- **Material for the task**:
>>>

/-- The acquire takes two settles and then starts the train (R192). -/
theorem run_acquire {s : State} (hN : s.buf.repeats ≠ 0#16) (hn : s.buf.pulseCount ≠ 0#16) (hm : s.radio.mode ≠ .tx)
    (hS : s.build.settleUs ≠ 0#32) :
    ∃ u, Run (rawSendAccept s) (2 * s.build.settleUs.toNat) (startTrain u) ∧
      u =
        { s with
          tx := { s.tx with prior := s.radio.mode, phase := .acquire }
          radio := u.radio, pins := u.pins, trace := u.trace, now := u.now, ints := u.ints } ∧
      u.radio.busy = false ∧ u.now = s.now + BitVec.ofNat 32 (2 * s.build.settleUs.toNat) ∧
      u.trace =
        s.trace ++
          traceFrom s.now (pinsAt 0 (firstPins .tx) ++ pinsAt s.build.settleUs.toNat (secondPins .tx)) := by
  obtain ⟨u, hrun, hframe, -, hbusy, -, hnow, htrace⟩ := run_sequence .tx
    (s := { s with tx := { s.tx with prior := s.radio.mode, phase := .acquire } }) (.inl rfl) hS
  rw [txAdvance_acquired (by rw [hframe]) hbusy] at hrun
  exact ⟨u, rawSendAccept_of_not_tx hN hn hm ▸ hrun, hframe, hbusy, hnow, htrace⟩

/-- The release to another mode takes two settles and then ends the transmit (R196). -/
theorem run_release {s : State} (hp : s.tx.prior ≠ .tx) (hS : s.build.settleUs ≠ 0#32) :
    ∃ z, Run (.next (txRelease s)) (2 * s.build.settleUs.toNat) (.next z) ∧ z.tx.phase = .idle ∧
      z.radio.mode = s.tx.prior ∧ z.radio.busy = false ∧
      z.now = s.now + BitVec.ofNat 32 (2 * s.build.settleUs.toNat) ∧
      z.trace =
        s.trace ++
          traceFrom s.now
            (pinsAt 0 (firstPins s.tx.prior) ++ pinsAt s.build.settleUs.toNat (secondPins s.tx.prior)) := by
  obtain ⟨w, hrun, hframe, hmode, hbusy, -, hnow, htrace⟩ := run_sequence s.tx.prior
    (s := { s with tx := { s.tx with phase := .release } }) (.inr rfl) hS
  rw [txAdvance_released (by rw [hframe]) hbusy] at hrun
  exact ⟨txFinish w, txRelease_of_not_tx hp ▸ hrun, rfl, hmode, hbusy, hnow, htrace⟩

/-- What the end of a transmit from s shows after n ticks with the pin writes ws, but for TX_DONE (R197). -/
structure TransmitEnd (s : State) (n : Nat) (ws : List (Nat × Pin × Bool)) (z : State) : Prop where
  phase : z.tx.phase = .idle
  mode : z.radio.mode = s.radio.mode
  busy : z.radio.busy = false
  now : z.now = s.now + BitVec.ofNat 32 n
  trace : z.trace = s.trace ++ traceFrom s.now ws

theorem TransmitEnd.of_like {s z t : State} {n : Nat} {ws : List (Nat × Pin × Bool)} (h : TransmitEnd s n ws z)
    (hl : Like z t) : TransmitEnd s n ws t :=
  ⟨hl.tx ▸ h.phase, hl.radio ▸ h.mode, hl.radio ▸ h.busy, hl.now ▸ h.now, hl.trace ▸ h.trace⟩

/-- The pin writes of a transmit of the stored train from OFF or RX: acquire, train and release (R192, R196, R197). -/
def acquiredPins (s : State) : List (Nat × Pin × Bool) :=
  let S := s.build.settleUs.toNat
  let e := 2 * S + trainTicks s
  pinsAt 0 (firstPins .tx) ++ pinsAt S (secondPins .tx) ++ trainPins (2 * S) s ++ pinsAt e (firstPins s.radio.mode) ++
    pinsAt (e + S) (secondPins s.radio.mode)

section
variable {s : State} (hi : BlockInv s) (hn : s.buf.pulseCount ≠ 0#16) (hN : s.buf.repeats ≠ 0#16)
include hi hn hN

/-- From TX the transmit is the train. -/
theorem run_transmit_of_tx (hb : s.radio.busy = false) (hm : s.radio.mode = .tx) :
    ∃ z, Run (rawSendAccept s) (trainTicks s) (.next z) ∧ TransmitEnd s (trainTicks s) (trainPins 0 s) z := by
  obtain ⟨u, hrun, hplay, hnow, htrace⟩ := run_startTrain (s := { s with tx := { s.tx with prior := .tx } }) s.now 0
    hi.buffer.count hn hN hb (by simp)
  rw [txRelease_of_tx hplay.prior] at hrun
  rw [rawSendAccept_of_tx hN hn hm]
  exact ⟨_, hrun, rfl, congrArg Radio.mode hplay.radio, (congrArg Radio.busy hplay.radio).trans hb,
    hnow.trans (by rw [Nat.zero_add]; rfl), htrace⟩

/-- From OFF or RX the transmit is the acquire, the train, and the release to the mode it came from. -/
theorem run_transmit_of_not_tx (hm : s.radio.mode ≠ .tx) :
    ∃ z, Run (rawSendAccept s) (2 * s.build.settleUs.toNat + trainTicks s + 2 * s.build.settleUs.toNat) (.next z) ∧
      TransmitEnd s (2 * s.build.settleUs.toNat + trainTicks s + 2 * s.build.settleUs.toNat) (acquiredPins s) z := by
  have hS := settle_ne_zero hi.buffer.build
  obtain ⟨u, hacquire, hframe, hubusy, hunow, hutrace⟩ := run_acquire hN hn hm hS
  have hubuild : u.build = s.build := by rw [hframe]
  have humem : u.mem = s.mem := by rw [hframe]
  have hubuf : u.buf = s.buf := by rw [hframe]
  have hucfg : u.cfg = s.cfg := by rw [hframe]
  have huprior : u.tx.prior = s.radio.mode := by rw [hframe]
  obtain ⟨hticks, hpins⟩ := train_congr humem hubuf hucfg
  obtain ⟨v, hplay, hframe', hvnow, hvtrace⟩ := run_startTrain s.now (2 * s.build.settleUs.toNat)
    (by rw [hubuf, hubuild]; exact hi.buffer.count) (by rw [hubuf]; exact hn) (by rw [hubuf]; exact hN) hubusy hunow
  have hvprior : v.tx.prior = s.radio.mode := hframe'.prior.trans huprior
  have hvbuild : v.build = s.build := hframe'.build.trans hubuild
  obtain ⟨z, hrelease, hphase, hmode, hbusy, hznow, hztrace⟩ := run_release (s := v) (by rw [hvprior]; exact hm)
    (by rw [hvbuild]; exact hS)
  rw [hticks] at hplay hvnow
  rw [hvbuild] at hrelease hznow hztrace
  rw [hvprior] at hmode hztrace
  refine ⟨z, (hacquire.trans hplay).trans hrelease, hphase, hmode, hbusy, ?_, ?_⟩
  · rw [BitVec.ofNat_add (2 * s.build.settleUs.toNat + trainTicks s), ← BitVec.add_assoc, ← hvnow, hznow]
  · have hlater : ∀ τ ws, traceFrom v.now (pinsAt τ ws) =
        traceFrom s.now (pinsAt (2 * s.build.settleUs.toNat + trainTicks s + τ) ws) :=
      fun τ ws => by rw [hvnow, traceFrom_pinsAt_later]
    simp only [hztrace, hvtrace, hutrace, hpins, acquiredPins, traceFrom_append, hlater, Nat.add_zero,
      List.append_assoc]

end

/-- Whole ticks show a run of the radio and the TX engine from o to z: the transmit is busy until its last tick, of which
phase A2 gives z, with TX_DONE set (R118, R197, R198). -/
theorem Run.transmit {o : Out} {n : Nat} {z : State} (hs : List BusTxn) (ts : Nat → TickInput)
    (hinv : ∀ w, o = .next w → BlockInv w ∧ Reported w) (hrun : Run o n (.next z)) :
    (∀ k, k < n → ∃ u, ticks ts k (restOfTick hs o) = .next u ∧ txBusy u = true) ∧
      ∃ t, (if n = 0 then o else throughTransmit (ts (n - 1)) (ticks ts (n - 1) (restOfTick hs o))) = .next t ∧
        Like z t ∧ Reported t := by
  rcases n with - | n
  · have ho : o = .next z := hrun.final
    exact ⟨fun k hk => absurd hk (Nat.not_lt_zero k), z, ho, Like.refl z, (hinv z ho).2⟩
  · obtain ⟨w, hw, -⟩ := hrun.busy 0 n.succ_pos
    obtain rfl : o = .next w := hw
    have hticks := ticks_follow hs ts (hinv w rfl).1 hrun
    refine ⟨fun k hk => ?_, ?_⟩
    · obtain ⟨-, u, -, hu, -, -, hbusy⟩ := hticks k hk
      exact ⟨u, hu, hbusy⟩
    · obtain ⟨v, u, hv, hu, hui, hlike, hbusy⟩ := hticks n n.lt_succ_self
      have hlast : transmitTick (.next v) = .next z := by
        rw [← hv, ← Function.iterate_succ_apply' transmitTick]
        exact hrun.final
      obtain ⟨t, ht, -, hzt, hreported⟩ := throughTransmit_follows (ts n) hui hlike hlast
      exact ⟨t, by rw [if_neg n.succ_ne_zero, Nat.add_sub_cancel, hu, ht], hzt, hreported hbusy⟩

<<<

- **What this task involves**:
Using the records above, set down exactly the lines from the one with "have hubuf : u.buf" through the one with "rw [hvprior] at hmode hztrace", inclusive, and nothing more.

- **Output**:
  have hubuf : u.buf = s.buf := by rw [hframe]
  have hucfg : u.cfg = s.cfg := by rw [hframe]
  have huprior : u.tx.prior = s.radio.mode := by rw [hframe]
  obtain ⟨hticks, hpins⟩ := train_congr humem hubuf hucfg
  obtain ⟨v, hplay, hframe', hvnow, hvtrace⟩ := run_startTrain s.now (2 * s.build.settleUs.toNat)
    (by rw [hubuf, hubuild]; exact hi.buffer.count) (by rw [hubuf]; exact hn) (by rw [hubuf]; exact hN) hubusy hunow
  have hvprior : v.tx.prior = s.radio.mode := hframe'.prior.trans huprior
  have hvbuild : v.build = s.build := hframe'.build.trans hubuild
  obtain ⟨z, hrelease, hphase, hmode, hbusy, hznow, hztrace⟩ := run_release (s := v) (by rw [hvprior]; exact hm)
    (by rw [hvbuild]; exact hS)
  rw [hticks] at hplay hvnow
  rw [hvbuild] at hrelease hznow hztrace
  rw [hvprior] at hmode hztrace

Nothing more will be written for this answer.